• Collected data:
○ ○ ○ ○
theorem execFaultClr_memIs {qq : List Host.Cell} (e : Eng) (s : State) (h_s : MemIs qq s) :
    Out.MemIs qq (execFaultClr e s) := by
  unfold execFaultClr
  dsimp -failIfUnchanged only
  repeat' with_reducible first | assumption | (intro _) | apply State.engRefresh_memIs | apply State.updEng_memIs | apply State.gated_memIs | apply mem_next | apply mem_ite3 | apply mem_ite | dsimp only | (apply mem_mk; dsimp only; apply mem_un) | split

theorem execProfPWrite_memIs {qq : List Host.Cell} (t : Tower) (val : Word) (s : State) (h_s : MemIs qq s) :
    Out.MemIs qq (execProfPWrite t val s) := by
  unfold execProfPWrite
  dsimp -failIfUnchanged only
  repeat' with_reducible first | assumption | (intro _) | apply State.setProfP_memIs | apply State.gated_memIs | apply mem_next | apply mem_ite3 | dsimp only

theorem execSlotCfgWrite_memIs {qq : List Host.Cell} (e : Eng) (kind : Nat) (n : Nat) (val : Word) (s : State) (h_s : MemIs qq s) :
    Out.MemIs qq (execSlotCfgWrite e kind n val s) := by
  unfold execSlotCfgWrite
  dsimp -failIfUnchanged only
  repeat' with_reducible first | assumption | (intro _) | apply State.engIrq_memIs | apply State.gated_memIs | apply State.setReg_memIs | apply mem_next | apply mem_ite3 | apply mem_ite | apply mem_ite1 | dsimp only | split

theorem execSlotEnWrite_memIs {qq : List Host.Cell} (e : Eng) (val : Word) (s : State) (h_s : MemIs qq s) :
    Out.MemIs qq (execSlotEnWrite e val s) := by
  unfold execSlotEnWrite
  dsimp -failIfUnchanged only
  repeat' with_reducible first | assumption | (intro _) | apply State.idleSwap_memIs | apply State.engIrq_memIs | apply State.updEng_memIs | apply State.gated_memIs | apply State.wr_memIs | apply mem_next | apply mem_ite3 | apply mem_ite | dsimp only | (refine mem_pair (by assumption) ?_) | (refine mem_opt (by assumption) ?_) | (refine mem_opt1 (by assumption) ?_) | (apply mem_mk; dsimp only; apply mem_un) | split

theorem execTraceArm_memIs {qq : List Host.Cell} (e : Eng) (s : State) (h_s : MemIs qq s) :
    Out.MemIs qq (execTraceArm e s) := by
  unfold execTraceArm
  dsimp -failIfUnchanged only
  repeat' with_reducible first | assumption | (intro _) | apply State.updEng_memIs | apply State.gated_memIs | apply State.wr_memIs | apply mem_next | apply mem_ite3 | dsimp only | (apply mem_mk; dsimp only; apply mem_un)

theorem execTraceForce_memIs {qq : List Host.Cell} (e : Eng) (s : State) (h_s : MemIs qq s) :
    Out.MemIs qq (execTraceForce e s) := by
  unfold execTraceForce
  dsimp -failIfUnchanged only
  repeat' with_reducible first | assumption | (intro _) | apply State.updEng_memIs | apply State.gated_memIs | apply mem_next | apply mem_ite3 | apply mem_ite | dsimp only | (apply mem_mk; dsimp only; apply mem_un) | split

theorem State.srvIrq_memIs {qq : List Host.Cell} (s : State) (t : Tower) (bit : Nat) (h_s : MemIs qq s) :
    MemIs qq (State.srvIrq s t bit) := by
  unfold State.srvIrq
  dsimp -failIfUnchanged only
  repeat' with_reducible first | assumption | apply State.irq_memIs | dsimp only

theorem State.shockSet_memIs {qq : List Host.Cell} (s : State) (t : Tower) (h_s : MemIs qq s) :
    MemIs qq (State.shockSet s t) := by
  unfold State.shockSet
  dsimp -failIfUnchanged only
  repeat' with_reducible first | assumption | (intro _) | apply State.srvIrq_memIs | apply State.setOtwi_memIs | apply State.updSrv_memIs | apply State.wr_memIs | apply mem_ite | dsimp only | (apply mem_mk; dsimp only; apply mem_un) | split

theorem State.shockConv_memIs {qq : List Host.Cell} (s : State) (t : Tower) (s0 : Int) (s1 : Int) (h_s : MemIs qq s) :
    MemIs qq (State.shockConv s t s0 s1) := by
  unfold State.shockConv
  dsimp -failIfUnchanged only
  repeat' with_reducible first | assumption | (intro _) | apply State.shockSet_memIs | apply State.wrI_memIs | apply mem_ite | dsimp only | split

theorem State.srvShutDone_memIs {qq : List Host.Cell} (s : State) (t : Tower) (h_s : MemIs qq s) :
    MemIs qq (State.srvShutDone s t) := by
  unfold State.srvShutDone
  dsimp -failIfUnchanged only
  repeat' with_reducible first | assumption | apply State.engRefresh_memIs | apply State.shutDone_memIs | dsimp only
○ ○ ○ ○
Each line in the data is to be written out precisely.

theorem execFaultClr_memIs {qq : List Host.Cell} (e : Eng) (s : State) (h_s : MemIs qq s) :
    Out.MemIs qq (execFaultClr e s) := by
  unfold execFaultClr
  dsimp -failIfUnchanged only
  repeat' with_reducible first | assumption | (intro _) | apply State.engRefresh_memIs | apply State.updEng_memIs | apply State.gated_memIs | apply mem_next | apply mem_ite3 | apply mem_ite | dsimp only | (apply mem_mk; dsimp only; apply mem_un) | split

theorem execProfPWrite_memIs {qq : List Host.Cell} (t : Tower) (val : Word) (s : State) (h_s : MemIs qq s) :
    Out.MemIs qq (execProfPWrite t val s) := by
  unfold execProfPWrite
  dsimp -failIfUnchanged only
  repeat' with_reducible first | assumption | (intro _) | apply State.setProfP_memIs | apply State.gated_memIs | apply mem_next | apply mem_ite3 | dsimp only

theorem execSlotCfgWrite_memIs {qq : List Host.Cell} (e : Eng) (kind : Nat) (n : Nat) (val : Word) (s : State) (h_s : MemIs qq s) :
    Out.MemIs qq (execSlotCfgWrite e kind n val s) := by
  unfold execSlotCfgWrite
  dsimp -failIfUnchanged only
  repeat' with_reducible first | assumption | (intro _) | apply State.engIrq_memIs | apply State.gated_memIs | apply State.setReg_memIs | apply mem_next | apply mem_ite3 | apply mem_ite | apply mem_ite1 | dsimp only | split

theorem execSlotEnWrite_memIs {qq : List Host.Cell} (e : Eng) (val : Word) (s : State) (h_s : MemIs qq s) :
    Out.MemIs qq (execSlotEnWrite e val s) := by
  unfold execSlotEnWrite
  dsimp -failIfUnchanged only
  repeat' with_reducible first | assumption | (intro _) | apply State.idleSwap_memIs | apply State.engIrq_memIs | apply State.updEng_memIs | apply State.gated_memIs | apply State.wr_memIs | apply mem_next | apply mem_ite3 | apply mem_ite | dsimp only | (refine mem_pair (by assumption) ?_) | (refine mem_opt (by assumption) ?_) | (refine mem_opt1 (by assumption) ?_) | (apply mem_mk; dsimp only; apply mem_un) | split

theorem execTraceArm_memIs {qq : List Host.Cell} (e : Eng) (s : State) (h_s : MemIs qq s) :
    Out.MemIs qq (execTraceArm e s) := by
  unfold execTraceArm
  dsimp -failIfUnchanged only
  repeat' with_reducible first | assumption | (intro _) | apply State.updEng_memIs | apply State.gated_memIs | apply State.wr_memIs | apply mem_next | apply mem_ite3 | dsimp only | (apply mem_mk; dsimp only; apply mem_un)

theorem execTraceForce_memIs {qq : List Host.Cell} (e : Eng) (s : State) (h_s : MemIs qq s) :
    Out.MemIs qq (execTraceForce e s) := by
  unfold execTraceForce
  dsimp -failIfUnchanged only
  repeat' with_reducible first | assumption | (intro _) | apply State.updEng_memIs | apply State.gated_memIs | apply mem_next | apply mem_ite3 | apply mem_ite | dsimp only | (apply mem_mk; dsimp only; apply mem_un) | split

theorem State.srvIrq_memIs {qq : List Host.Cell} (s : State) (t : Tower) (bit : Nat) (h_s : MemIs qq s) :
    MemIs qq (State.srvIrq s t bit) := by
  unfold State.srvIrq
  dsimp -failIfUnchanged only
  repeat' with_reducible first | assumption | apply State.irq_memIs | dsimp only

theorem State.shockSet_memIs {qq : List Host.Cell} (s : State) (t : Tower) (h_s : MemIs qq s) :
    MemIs qq (State.shockSet s t) := by
  unfold State.shockSet
  dsimp -failIfUnchanged only
  repeat' with_reducible first | assumption | (intro _) | apply State.srvIrq_memIs | apply State.setOtwi_memIs | apply State.updSrv_memIs | apply State.wr_memIs | apply mem_ite | dsimp only | (apply mem_mk; dsimp only; apply mem_un) | split

theorem State.shockConv_memIs {qq : List Host.Cell} (s : State) (t : Tower) (s0 : Int) (s1 : Int) (h_s : MemIs qq s) :
    MemIs qq (State.shockConv s t s0 s1) := by
  unfold State.shockConv
  dsimp -failIfUnchanged only
  repeat' with_reducible first | assumption | (intro _) | apply State.shockSet_memIs | apply State.wrI_memIs | apply mem_ite | dsimp only | split

theorem State.srvShutDone_memIs {qq : List Host.Cell} (s : State) (t : Tower) (h_s : MemIs qq s) :
    MemIs qq (State.srvShutDone s t) := by
  unfold State.srvShutDone
  dsimp -failIfUnchanged only
  repeat' with_reducible first | assumption | apply State.engRefresh_memIs | apply State.shutDone_memIs | dsimp only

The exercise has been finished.